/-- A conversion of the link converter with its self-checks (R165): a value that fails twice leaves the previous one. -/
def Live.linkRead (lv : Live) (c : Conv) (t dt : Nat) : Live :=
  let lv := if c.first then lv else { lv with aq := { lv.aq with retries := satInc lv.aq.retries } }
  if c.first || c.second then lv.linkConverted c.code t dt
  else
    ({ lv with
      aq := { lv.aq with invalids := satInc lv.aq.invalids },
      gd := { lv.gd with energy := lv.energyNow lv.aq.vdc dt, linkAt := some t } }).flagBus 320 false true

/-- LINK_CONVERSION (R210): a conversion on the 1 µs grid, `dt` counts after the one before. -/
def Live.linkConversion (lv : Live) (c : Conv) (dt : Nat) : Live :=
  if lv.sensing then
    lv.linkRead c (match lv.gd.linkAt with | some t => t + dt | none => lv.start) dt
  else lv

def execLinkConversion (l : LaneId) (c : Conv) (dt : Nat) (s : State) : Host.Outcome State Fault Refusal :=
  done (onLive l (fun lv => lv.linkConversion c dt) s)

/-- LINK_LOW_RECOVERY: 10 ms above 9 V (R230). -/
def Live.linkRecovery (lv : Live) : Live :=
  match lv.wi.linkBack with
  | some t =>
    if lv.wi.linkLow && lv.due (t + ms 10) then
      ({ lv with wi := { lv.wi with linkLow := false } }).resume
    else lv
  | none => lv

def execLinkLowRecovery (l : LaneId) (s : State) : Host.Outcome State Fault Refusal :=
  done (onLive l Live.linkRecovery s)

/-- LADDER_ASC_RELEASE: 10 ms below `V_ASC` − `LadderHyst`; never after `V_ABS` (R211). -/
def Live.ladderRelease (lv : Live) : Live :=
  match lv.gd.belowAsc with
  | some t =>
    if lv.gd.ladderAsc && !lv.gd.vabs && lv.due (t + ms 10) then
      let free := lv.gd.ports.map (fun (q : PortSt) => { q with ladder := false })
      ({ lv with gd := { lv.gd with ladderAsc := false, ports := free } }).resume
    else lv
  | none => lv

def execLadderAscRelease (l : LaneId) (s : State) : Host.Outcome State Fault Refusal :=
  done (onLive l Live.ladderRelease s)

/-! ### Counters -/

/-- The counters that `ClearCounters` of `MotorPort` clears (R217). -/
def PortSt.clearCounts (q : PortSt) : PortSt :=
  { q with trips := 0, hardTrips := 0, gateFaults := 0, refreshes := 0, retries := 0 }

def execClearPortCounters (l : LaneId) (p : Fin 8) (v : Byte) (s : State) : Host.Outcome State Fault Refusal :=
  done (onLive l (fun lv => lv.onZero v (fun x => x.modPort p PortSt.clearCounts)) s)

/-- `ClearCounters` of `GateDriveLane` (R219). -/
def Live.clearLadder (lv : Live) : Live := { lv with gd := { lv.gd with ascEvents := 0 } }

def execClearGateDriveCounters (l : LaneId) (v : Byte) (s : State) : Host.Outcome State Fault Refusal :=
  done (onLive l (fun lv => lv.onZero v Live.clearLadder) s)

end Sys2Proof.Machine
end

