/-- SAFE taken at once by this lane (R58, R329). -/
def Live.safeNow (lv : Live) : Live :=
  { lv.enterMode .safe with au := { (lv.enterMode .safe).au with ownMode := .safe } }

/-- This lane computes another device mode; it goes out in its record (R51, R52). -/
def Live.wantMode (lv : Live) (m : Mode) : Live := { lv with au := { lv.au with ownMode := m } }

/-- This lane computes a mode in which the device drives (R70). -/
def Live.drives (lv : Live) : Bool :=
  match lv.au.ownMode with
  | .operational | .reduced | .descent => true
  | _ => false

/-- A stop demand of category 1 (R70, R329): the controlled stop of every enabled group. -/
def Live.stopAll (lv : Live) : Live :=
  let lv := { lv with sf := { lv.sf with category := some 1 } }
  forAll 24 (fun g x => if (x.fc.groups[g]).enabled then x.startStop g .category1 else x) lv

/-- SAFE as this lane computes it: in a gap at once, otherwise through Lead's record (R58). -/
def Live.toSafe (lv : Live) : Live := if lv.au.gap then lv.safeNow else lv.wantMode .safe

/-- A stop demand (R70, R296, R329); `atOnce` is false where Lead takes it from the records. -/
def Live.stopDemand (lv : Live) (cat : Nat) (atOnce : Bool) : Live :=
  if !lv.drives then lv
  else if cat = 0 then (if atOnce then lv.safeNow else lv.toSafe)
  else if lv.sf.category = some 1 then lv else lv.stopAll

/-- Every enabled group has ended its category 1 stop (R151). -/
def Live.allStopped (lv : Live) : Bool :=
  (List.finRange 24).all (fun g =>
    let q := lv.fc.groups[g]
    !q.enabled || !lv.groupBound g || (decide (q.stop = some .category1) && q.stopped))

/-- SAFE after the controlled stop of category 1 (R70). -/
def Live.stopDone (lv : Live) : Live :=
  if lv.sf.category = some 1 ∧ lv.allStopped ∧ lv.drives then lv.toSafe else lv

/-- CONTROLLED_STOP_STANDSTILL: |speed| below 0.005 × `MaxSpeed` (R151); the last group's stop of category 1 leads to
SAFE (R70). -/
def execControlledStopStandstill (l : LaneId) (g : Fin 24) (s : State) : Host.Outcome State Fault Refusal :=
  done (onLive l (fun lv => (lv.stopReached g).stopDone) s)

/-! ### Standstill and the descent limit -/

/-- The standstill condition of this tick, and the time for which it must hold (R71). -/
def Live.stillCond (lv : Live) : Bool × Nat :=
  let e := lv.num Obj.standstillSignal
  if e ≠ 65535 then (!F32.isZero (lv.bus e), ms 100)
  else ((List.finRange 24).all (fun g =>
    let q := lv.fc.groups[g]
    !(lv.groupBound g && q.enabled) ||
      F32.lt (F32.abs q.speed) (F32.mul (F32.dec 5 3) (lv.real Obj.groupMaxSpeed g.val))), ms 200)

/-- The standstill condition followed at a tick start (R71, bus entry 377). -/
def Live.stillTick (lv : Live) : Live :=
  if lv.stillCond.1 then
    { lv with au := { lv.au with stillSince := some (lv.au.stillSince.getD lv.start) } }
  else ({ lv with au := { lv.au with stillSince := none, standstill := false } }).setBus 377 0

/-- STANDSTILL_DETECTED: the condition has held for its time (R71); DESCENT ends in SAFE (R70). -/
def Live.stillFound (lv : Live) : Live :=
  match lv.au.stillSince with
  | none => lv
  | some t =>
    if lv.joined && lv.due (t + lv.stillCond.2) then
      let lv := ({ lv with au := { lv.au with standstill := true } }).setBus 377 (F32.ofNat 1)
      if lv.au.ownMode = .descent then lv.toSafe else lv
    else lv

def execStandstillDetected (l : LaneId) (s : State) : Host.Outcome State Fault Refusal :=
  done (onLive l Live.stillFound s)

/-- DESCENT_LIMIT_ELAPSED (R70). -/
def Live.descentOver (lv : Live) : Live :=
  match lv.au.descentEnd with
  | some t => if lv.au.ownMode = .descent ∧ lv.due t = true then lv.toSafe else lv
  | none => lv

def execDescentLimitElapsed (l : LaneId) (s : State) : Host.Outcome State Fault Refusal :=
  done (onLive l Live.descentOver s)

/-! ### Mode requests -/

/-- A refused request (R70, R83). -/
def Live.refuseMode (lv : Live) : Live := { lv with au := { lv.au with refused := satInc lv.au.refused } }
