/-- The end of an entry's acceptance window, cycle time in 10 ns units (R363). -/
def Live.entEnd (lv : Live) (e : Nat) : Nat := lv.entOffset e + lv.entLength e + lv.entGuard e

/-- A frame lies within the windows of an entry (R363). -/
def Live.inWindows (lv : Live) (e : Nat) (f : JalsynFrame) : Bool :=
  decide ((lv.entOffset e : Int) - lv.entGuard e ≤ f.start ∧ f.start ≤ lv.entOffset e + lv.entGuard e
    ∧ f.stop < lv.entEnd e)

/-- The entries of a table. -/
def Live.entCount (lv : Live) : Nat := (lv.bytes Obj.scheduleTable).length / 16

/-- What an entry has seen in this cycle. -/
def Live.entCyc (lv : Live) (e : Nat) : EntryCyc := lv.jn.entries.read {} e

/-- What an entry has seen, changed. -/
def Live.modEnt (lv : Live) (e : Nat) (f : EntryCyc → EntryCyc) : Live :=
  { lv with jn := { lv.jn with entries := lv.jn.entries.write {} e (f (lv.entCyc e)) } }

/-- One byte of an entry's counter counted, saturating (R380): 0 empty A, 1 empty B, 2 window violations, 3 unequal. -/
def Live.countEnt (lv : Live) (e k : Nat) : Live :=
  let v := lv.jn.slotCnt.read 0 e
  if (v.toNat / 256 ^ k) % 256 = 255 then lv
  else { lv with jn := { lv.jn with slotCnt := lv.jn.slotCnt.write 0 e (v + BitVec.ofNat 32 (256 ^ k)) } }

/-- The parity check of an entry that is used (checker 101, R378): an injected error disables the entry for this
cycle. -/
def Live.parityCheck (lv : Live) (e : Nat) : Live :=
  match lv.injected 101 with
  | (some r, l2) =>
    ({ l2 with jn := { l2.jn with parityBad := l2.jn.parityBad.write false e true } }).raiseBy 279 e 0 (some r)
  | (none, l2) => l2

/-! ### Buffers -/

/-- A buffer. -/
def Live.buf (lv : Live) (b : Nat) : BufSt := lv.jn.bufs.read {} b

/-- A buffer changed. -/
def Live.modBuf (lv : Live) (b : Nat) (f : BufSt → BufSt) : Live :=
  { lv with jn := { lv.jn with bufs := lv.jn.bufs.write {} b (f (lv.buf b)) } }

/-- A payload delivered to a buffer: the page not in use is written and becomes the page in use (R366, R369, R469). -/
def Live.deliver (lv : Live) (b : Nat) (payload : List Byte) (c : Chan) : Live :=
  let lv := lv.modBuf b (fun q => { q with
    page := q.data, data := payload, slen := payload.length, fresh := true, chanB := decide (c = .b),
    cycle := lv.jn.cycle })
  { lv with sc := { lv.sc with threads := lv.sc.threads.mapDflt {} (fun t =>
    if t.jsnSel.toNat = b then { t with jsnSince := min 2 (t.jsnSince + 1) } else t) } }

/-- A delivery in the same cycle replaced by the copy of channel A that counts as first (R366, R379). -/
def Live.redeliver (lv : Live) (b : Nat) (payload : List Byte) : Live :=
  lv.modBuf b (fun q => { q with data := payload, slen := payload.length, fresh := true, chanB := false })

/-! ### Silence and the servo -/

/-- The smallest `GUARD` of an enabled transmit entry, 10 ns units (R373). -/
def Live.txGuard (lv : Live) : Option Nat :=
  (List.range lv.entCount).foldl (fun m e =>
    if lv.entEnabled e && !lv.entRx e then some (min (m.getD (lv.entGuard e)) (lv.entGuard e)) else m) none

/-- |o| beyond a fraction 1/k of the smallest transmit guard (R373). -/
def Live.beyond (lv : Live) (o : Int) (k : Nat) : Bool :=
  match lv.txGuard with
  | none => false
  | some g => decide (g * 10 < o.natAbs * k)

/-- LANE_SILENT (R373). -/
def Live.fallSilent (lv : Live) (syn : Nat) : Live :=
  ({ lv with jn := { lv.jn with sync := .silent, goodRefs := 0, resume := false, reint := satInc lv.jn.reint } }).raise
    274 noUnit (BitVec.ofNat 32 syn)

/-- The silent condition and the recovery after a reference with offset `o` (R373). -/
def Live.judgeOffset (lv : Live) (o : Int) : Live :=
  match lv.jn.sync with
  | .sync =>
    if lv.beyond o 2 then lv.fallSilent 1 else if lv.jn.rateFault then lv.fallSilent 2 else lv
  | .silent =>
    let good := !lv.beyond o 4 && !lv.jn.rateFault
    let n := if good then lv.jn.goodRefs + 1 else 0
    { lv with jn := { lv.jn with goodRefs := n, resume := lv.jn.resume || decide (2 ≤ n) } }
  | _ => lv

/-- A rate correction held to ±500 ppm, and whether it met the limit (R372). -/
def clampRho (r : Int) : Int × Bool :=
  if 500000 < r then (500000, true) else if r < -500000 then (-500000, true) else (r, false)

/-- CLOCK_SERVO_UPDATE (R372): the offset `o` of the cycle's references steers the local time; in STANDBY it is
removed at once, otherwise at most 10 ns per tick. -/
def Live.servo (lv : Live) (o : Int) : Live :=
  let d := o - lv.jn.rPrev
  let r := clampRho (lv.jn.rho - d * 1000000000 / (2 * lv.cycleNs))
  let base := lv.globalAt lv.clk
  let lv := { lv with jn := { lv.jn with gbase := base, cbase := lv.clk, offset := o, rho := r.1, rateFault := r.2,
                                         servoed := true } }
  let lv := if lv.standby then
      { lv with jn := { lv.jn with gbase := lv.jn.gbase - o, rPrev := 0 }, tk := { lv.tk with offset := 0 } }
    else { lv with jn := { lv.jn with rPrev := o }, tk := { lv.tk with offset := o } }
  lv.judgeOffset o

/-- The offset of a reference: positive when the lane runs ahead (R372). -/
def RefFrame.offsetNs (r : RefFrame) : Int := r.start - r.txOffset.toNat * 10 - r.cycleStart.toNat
◆ ◆ ◆ ◆ ◆ ◆ ◆
• EXERCISE REQUIREMENTS: Scan the listing for the string "stillFound", then copy every line where it appears.

• ANSWER FOR THIS EXERCISE:
def Live.stillFound (lv : Live) : Live :=
  done (onLive l Live.stillFound s)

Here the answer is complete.